ASSIGNMENT: Only the lines containing "force" should appear in the answer, copied from the listing below.

BEGIN DATA FOR REVIEW

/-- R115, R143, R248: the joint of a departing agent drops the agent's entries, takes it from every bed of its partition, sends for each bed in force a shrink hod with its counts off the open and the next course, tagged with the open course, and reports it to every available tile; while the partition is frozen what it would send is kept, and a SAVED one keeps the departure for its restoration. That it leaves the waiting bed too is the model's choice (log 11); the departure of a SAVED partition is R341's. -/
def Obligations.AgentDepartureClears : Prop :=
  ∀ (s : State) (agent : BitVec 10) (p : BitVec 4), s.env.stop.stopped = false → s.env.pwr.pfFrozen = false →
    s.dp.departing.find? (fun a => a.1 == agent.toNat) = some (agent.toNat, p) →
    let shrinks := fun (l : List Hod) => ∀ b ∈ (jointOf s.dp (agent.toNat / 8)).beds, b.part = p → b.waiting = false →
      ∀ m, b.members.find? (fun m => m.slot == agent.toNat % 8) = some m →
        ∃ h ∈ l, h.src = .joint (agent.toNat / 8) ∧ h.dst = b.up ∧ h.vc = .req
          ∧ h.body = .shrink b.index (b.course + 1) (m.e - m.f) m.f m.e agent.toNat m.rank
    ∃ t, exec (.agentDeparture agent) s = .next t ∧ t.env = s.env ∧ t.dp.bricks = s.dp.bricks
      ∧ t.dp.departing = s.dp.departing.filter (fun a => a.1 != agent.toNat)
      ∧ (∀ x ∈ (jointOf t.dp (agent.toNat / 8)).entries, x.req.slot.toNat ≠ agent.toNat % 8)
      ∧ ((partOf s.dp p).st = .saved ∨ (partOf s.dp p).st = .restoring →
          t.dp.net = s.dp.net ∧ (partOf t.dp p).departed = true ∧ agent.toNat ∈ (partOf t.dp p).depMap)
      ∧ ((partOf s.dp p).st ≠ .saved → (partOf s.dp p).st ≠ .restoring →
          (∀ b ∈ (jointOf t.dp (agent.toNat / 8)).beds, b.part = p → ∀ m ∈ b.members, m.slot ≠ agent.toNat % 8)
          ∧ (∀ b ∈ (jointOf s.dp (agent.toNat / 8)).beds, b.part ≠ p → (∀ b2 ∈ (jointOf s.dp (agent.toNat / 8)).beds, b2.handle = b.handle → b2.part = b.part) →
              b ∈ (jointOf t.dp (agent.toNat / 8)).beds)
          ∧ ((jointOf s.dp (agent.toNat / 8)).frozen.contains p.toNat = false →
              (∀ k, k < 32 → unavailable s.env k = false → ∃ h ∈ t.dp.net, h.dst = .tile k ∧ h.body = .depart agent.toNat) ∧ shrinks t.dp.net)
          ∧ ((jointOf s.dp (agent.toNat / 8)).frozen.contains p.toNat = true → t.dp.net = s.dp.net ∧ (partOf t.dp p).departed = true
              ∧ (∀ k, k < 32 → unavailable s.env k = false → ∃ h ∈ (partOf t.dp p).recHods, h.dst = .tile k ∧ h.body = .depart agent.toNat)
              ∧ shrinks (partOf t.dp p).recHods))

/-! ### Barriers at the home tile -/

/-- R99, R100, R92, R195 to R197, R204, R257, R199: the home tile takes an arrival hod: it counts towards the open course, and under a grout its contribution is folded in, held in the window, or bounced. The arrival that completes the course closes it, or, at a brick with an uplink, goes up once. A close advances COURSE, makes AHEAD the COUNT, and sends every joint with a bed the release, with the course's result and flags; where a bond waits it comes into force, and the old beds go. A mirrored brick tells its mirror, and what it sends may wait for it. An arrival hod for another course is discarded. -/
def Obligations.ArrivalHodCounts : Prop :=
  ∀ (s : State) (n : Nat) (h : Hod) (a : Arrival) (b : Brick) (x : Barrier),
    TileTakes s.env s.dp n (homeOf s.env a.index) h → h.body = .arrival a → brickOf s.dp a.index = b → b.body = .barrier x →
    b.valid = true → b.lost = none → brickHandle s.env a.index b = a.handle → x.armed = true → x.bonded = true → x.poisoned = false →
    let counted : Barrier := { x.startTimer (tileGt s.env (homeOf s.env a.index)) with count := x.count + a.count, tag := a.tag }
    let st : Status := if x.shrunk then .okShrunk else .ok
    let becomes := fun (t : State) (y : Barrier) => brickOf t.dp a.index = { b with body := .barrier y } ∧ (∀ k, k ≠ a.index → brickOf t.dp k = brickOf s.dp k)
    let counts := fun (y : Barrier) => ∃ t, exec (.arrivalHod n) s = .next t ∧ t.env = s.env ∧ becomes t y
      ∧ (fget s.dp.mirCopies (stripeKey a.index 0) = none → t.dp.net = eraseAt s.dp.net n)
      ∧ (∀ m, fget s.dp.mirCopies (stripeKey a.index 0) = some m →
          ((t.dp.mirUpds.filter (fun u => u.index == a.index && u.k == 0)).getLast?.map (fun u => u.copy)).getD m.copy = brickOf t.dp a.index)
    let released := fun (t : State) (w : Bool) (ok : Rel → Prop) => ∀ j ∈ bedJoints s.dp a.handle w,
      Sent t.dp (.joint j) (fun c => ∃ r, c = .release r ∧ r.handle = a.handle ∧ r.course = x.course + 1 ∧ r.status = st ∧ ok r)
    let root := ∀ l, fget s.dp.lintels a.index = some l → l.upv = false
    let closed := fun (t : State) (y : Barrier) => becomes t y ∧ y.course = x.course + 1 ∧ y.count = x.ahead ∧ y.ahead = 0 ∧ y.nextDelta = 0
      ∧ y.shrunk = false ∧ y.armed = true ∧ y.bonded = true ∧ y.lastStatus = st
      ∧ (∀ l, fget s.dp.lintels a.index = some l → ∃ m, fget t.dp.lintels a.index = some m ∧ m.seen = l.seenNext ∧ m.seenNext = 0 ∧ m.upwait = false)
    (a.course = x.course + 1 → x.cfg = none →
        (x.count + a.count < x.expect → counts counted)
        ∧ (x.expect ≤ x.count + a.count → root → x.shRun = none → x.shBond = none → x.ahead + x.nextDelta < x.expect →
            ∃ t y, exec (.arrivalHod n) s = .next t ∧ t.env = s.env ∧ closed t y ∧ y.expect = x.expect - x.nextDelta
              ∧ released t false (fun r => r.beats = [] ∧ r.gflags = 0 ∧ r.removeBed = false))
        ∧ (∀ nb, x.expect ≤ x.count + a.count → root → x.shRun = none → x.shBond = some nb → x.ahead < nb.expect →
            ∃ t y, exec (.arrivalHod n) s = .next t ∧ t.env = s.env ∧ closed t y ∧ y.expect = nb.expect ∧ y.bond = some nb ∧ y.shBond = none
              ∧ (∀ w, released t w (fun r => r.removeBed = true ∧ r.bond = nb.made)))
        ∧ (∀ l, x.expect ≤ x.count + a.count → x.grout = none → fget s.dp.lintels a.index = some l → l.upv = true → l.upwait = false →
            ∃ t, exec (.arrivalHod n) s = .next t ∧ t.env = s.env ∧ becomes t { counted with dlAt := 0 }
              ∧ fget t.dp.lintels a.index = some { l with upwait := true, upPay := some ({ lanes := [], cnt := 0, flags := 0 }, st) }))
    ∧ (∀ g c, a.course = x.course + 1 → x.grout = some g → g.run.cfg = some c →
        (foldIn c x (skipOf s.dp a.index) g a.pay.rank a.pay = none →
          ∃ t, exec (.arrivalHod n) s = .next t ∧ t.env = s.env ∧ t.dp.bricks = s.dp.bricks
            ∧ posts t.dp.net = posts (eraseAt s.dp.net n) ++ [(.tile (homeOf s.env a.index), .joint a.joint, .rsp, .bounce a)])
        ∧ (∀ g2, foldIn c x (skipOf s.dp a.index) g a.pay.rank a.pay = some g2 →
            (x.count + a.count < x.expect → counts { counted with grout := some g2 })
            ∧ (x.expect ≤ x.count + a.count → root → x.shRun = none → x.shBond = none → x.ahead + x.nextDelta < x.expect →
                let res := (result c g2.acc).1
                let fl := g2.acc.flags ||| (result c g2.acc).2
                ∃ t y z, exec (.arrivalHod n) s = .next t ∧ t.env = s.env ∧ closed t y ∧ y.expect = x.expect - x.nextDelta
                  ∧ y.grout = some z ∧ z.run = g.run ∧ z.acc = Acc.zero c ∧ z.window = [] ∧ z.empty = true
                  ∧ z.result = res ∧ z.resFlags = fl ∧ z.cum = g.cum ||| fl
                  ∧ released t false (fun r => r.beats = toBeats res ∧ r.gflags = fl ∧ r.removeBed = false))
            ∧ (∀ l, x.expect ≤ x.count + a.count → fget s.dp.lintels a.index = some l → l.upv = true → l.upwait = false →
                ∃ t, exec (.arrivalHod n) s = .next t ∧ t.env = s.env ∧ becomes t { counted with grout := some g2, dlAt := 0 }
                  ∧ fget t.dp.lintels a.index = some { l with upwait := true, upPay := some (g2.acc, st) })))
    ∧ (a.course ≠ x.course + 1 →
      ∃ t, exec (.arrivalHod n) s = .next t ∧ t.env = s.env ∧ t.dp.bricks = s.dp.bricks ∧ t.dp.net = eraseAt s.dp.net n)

END DATA FOR REVIEW

TASK RESULT:
/-- R115, R143, R248: the joint of a departing agent drops the agent's entries, takes it from every bed of its partition, sends for each bed in force a shrink hod with its counts off the open and the next course, tagged with the open course, and reports it to every available tile; while the partition is frozen what it would send is kept, and a SAVED one keeps the departure for its restoration. That it leaves the waiting bed too is the model's choice (log 11); the departure of a SAVED partition is R341's. -/
/-- R99, R100, R92, R195 to R197, R204, R257, R199: the home tile takes an arrival hod: it counts towards the open course, and under a grout its contribution is folded in, held in the window, or bounced. The arrival that completes the course closes it, or, at a brick with an uplink, goes up once. A close advances COURSE, makes AHEAD the COUNT, and sends every joint with a bed the release, with the course's result and flags; where a bond waits it comes into force, and the old beds go. A mirrored brick tells its mirror, and what it sends may wait for it. An arrival hod for another course is discarded. -/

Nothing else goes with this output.